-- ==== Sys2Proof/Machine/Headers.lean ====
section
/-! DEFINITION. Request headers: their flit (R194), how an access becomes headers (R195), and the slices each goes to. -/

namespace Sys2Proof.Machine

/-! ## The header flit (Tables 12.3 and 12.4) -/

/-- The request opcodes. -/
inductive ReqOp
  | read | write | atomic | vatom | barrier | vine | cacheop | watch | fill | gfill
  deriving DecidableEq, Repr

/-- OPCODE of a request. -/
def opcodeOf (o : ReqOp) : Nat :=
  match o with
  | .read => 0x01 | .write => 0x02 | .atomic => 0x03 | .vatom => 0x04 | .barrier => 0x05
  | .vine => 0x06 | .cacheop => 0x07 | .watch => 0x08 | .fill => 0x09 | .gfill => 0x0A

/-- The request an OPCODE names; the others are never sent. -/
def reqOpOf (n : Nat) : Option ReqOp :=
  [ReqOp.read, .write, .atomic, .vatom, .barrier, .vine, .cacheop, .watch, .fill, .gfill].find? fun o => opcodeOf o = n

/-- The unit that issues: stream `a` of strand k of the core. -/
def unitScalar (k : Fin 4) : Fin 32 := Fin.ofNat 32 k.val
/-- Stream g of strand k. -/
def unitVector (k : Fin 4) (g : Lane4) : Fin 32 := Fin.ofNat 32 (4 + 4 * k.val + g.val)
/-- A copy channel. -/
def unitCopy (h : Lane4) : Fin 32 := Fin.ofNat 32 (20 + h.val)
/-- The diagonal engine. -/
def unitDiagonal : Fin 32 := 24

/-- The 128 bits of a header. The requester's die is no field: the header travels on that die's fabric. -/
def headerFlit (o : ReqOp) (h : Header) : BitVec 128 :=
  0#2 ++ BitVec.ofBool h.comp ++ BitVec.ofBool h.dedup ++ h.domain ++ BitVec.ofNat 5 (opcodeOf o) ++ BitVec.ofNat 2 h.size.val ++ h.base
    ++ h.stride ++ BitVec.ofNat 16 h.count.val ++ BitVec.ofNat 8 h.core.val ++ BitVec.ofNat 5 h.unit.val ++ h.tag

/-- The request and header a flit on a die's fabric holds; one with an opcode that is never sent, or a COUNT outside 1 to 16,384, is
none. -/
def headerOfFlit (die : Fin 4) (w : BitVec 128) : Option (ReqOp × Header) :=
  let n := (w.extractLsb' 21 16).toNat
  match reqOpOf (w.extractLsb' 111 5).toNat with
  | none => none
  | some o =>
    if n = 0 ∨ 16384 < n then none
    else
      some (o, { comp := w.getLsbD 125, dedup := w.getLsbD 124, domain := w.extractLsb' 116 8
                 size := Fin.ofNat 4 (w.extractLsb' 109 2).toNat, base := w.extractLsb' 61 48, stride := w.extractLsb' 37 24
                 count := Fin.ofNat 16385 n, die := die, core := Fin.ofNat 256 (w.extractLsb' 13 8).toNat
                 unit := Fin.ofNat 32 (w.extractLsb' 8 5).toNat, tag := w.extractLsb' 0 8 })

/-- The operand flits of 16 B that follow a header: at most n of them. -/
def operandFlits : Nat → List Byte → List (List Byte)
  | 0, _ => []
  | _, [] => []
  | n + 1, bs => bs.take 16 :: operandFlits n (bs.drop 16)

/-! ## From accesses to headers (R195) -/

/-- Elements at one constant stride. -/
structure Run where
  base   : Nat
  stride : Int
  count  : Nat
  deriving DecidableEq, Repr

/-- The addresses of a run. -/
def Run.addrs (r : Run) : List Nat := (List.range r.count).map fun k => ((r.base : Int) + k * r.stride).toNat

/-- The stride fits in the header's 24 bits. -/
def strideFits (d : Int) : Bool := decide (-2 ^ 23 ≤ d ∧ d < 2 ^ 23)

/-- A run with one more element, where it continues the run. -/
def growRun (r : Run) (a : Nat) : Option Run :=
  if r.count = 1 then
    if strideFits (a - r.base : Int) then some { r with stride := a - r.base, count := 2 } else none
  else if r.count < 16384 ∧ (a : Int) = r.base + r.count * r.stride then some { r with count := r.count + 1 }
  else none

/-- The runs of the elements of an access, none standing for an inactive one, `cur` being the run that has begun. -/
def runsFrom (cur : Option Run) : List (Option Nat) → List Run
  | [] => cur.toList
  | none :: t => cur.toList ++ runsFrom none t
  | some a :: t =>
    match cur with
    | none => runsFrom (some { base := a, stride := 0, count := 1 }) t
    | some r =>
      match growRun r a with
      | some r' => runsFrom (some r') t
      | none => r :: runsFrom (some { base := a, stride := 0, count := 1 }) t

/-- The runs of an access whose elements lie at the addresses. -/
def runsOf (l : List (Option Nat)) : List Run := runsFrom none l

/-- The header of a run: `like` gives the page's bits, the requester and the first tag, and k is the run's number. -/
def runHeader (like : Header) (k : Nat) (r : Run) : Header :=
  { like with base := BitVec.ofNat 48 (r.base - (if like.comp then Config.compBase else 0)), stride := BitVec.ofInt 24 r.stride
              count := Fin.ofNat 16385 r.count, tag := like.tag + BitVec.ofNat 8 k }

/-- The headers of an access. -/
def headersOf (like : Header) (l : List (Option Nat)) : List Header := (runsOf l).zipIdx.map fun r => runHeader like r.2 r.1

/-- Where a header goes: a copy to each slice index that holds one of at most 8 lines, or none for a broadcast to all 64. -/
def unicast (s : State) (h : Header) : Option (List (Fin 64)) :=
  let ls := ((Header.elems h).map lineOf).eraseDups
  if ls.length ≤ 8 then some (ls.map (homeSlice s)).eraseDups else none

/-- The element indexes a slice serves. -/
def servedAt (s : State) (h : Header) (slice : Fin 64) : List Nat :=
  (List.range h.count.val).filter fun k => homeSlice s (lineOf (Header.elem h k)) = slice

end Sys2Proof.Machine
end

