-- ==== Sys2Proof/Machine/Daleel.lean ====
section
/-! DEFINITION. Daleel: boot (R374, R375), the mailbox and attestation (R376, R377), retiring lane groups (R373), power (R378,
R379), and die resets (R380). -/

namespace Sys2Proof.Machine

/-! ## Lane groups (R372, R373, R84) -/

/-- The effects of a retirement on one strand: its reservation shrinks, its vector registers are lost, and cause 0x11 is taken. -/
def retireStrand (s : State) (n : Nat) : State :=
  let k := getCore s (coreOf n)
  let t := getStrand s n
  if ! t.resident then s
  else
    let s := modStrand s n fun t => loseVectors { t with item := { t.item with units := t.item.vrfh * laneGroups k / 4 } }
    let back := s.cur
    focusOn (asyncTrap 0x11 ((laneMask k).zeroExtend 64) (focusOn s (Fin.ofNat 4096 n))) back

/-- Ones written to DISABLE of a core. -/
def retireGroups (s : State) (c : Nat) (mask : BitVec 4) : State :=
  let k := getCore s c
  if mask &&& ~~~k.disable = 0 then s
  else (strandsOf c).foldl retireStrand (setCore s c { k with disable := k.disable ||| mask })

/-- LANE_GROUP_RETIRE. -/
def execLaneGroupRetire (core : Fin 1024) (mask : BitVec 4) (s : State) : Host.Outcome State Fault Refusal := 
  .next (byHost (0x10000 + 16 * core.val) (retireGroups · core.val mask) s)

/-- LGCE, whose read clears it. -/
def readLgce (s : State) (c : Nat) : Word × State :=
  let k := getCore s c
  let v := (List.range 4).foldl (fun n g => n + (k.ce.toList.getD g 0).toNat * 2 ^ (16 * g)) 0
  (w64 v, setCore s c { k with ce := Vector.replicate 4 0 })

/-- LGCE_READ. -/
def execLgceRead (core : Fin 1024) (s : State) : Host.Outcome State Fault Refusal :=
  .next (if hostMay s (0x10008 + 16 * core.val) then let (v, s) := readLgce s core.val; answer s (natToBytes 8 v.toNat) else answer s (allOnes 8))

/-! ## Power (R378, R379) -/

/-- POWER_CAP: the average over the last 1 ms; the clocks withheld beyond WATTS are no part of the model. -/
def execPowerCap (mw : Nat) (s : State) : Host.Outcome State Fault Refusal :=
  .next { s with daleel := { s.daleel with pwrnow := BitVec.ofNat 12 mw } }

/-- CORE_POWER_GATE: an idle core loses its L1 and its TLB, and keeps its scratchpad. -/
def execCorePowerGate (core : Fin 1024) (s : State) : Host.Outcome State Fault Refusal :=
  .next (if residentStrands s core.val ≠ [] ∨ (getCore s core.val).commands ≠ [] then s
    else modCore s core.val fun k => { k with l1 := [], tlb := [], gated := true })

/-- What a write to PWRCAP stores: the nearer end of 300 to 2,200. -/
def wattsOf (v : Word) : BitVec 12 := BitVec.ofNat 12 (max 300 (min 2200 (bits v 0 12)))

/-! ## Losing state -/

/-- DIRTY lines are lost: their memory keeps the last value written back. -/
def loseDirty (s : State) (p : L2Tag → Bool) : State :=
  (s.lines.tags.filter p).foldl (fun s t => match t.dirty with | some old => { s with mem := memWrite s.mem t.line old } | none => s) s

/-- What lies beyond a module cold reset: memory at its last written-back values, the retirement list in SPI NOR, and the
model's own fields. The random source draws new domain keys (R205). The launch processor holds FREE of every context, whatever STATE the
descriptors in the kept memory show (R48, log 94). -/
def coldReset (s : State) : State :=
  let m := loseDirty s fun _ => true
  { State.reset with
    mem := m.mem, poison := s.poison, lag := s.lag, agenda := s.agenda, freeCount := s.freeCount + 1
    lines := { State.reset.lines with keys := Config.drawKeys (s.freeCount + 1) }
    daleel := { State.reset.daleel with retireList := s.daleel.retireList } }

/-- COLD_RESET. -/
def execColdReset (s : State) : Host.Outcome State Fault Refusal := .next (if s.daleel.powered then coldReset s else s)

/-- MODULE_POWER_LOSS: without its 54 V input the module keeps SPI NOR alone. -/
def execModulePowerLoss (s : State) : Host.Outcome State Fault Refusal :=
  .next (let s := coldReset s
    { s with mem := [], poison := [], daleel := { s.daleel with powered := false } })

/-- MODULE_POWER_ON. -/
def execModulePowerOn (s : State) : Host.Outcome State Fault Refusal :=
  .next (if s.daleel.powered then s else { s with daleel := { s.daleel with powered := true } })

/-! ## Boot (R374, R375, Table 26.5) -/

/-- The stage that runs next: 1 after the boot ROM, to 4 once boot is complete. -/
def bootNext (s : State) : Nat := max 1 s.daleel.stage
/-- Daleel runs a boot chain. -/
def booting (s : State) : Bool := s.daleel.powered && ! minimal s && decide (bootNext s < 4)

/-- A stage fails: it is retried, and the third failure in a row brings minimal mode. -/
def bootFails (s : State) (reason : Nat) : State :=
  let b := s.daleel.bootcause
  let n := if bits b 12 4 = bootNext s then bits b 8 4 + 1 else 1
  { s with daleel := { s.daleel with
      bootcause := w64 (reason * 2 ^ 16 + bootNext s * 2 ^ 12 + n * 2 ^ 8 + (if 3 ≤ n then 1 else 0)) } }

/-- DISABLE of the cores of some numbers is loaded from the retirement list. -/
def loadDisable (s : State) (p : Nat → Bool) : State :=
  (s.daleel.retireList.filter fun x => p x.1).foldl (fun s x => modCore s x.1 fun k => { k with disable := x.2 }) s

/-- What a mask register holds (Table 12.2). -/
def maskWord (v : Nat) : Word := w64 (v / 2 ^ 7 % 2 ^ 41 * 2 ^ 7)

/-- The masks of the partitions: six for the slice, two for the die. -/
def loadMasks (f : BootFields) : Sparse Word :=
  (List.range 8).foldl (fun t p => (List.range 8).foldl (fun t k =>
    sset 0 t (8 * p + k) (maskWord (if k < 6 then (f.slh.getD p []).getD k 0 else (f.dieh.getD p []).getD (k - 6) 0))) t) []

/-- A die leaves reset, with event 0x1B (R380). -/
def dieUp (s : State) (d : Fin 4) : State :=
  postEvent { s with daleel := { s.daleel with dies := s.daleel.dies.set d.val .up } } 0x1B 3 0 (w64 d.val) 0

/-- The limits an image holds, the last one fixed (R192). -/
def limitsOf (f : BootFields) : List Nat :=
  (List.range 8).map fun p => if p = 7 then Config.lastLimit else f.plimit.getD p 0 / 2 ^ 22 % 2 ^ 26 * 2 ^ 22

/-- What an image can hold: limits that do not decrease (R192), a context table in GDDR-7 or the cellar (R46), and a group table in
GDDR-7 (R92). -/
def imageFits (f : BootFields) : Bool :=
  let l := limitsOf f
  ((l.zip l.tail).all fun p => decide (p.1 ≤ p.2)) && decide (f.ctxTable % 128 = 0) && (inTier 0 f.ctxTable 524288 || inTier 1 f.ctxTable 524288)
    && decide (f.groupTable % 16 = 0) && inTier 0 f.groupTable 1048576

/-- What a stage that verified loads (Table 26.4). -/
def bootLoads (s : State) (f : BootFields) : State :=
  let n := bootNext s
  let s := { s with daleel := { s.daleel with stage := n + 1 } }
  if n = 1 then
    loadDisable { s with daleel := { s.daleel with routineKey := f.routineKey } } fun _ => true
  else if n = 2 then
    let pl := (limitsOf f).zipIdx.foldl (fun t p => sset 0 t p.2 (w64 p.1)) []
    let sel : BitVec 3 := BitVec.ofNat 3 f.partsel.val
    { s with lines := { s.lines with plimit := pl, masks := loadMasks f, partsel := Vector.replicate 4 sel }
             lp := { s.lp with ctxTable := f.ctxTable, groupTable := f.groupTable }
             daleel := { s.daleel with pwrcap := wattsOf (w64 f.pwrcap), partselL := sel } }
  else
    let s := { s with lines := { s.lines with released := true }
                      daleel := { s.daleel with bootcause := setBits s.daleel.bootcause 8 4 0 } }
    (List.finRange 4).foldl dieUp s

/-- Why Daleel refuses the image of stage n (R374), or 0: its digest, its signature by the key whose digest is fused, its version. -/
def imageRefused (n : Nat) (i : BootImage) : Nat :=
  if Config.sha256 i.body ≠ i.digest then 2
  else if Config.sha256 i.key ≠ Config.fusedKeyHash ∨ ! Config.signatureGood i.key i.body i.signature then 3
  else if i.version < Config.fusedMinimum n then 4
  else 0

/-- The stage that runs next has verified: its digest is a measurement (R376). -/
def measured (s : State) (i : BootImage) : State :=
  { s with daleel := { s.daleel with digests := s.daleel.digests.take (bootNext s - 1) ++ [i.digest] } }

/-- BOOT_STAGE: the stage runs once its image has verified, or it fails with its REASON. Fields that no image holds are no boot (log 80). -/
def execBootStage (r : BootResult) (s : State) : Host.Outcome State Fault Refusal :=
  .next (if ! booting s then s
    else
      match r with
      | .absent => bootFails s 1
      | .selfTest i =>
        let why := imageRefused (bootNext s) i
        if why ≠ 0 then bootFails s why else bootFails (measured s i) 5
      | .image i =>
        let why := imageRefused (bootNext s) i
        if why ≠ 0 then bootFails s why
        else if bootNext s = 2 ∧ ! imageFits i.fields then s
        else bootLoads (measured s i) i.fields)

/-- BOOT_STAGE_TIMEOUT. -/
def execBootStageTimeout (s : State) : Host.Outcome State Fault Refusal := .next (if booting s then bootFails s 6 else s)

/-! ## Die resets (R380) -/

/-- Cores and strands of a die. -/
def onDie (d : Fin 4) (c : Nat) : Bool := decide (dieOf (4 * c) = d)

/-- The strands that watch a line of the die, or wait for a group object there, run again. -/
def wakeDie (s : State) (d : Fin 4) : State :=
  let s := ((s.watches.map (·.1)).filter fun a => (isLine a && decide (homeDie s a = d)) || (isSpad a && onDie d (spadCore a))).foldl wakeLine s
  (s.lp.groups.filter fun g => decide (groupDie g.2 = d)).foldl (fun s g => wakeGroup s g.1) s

_TO DO_.
In the records above, locate each line with the word "BitVec". Copy all such lines.

_SOLUTION_.
def headerFlit (o : ReqOp) (h : Header) : BitVec 128 :=
  0#2 ++ BitVec.ofBool h.comp ++ BitVec.ofBool h.dedup ++ h.domain ++ BitVec.ofNat 5 (opcodeOf o) ++ BitVec.ofNat 2 h.size.val ++ h.base
    ++ h.stride ++ BitVec.ofNat 16 h.count.val ++ BitVec.ofNat 8 h.core.val ++ BitVec.ofNat 5 h.unit.val ++ h.tag
def headerOfFlit (die : Fin 4) (w : BitVec 128) : Option (ReqOp × Header) :=
  { like with base := BitVec.ofNat 48 (r.base - (if like.comp then Config.compBase else 0)), stride := BitVec.ofInt 24 r.stride
              count := Fin.ofNat 16385 r.count, tag := like.tag + BitVec.ofNat 8 k }
def retireGroups (s : State) (c : Nat) (mask : BitVec 4) : State :=
def execLaneGroupRetire (core : Fin 1024) (mask : BitVec 4) (s : State) : Host.Outcome State Fault Refusal := 
  .next { s with daleel := { s.daleel with pwrnow := BitVec.ofNat 12 mw } }
def wattsOf (v : Word) : BitVec 12 := BitVec.ofNat 12 (max 300 (min 2200 (bits v 0 12)))
    let sel : BitVec 3 := BitVec.ofNat 3 f.partsel.val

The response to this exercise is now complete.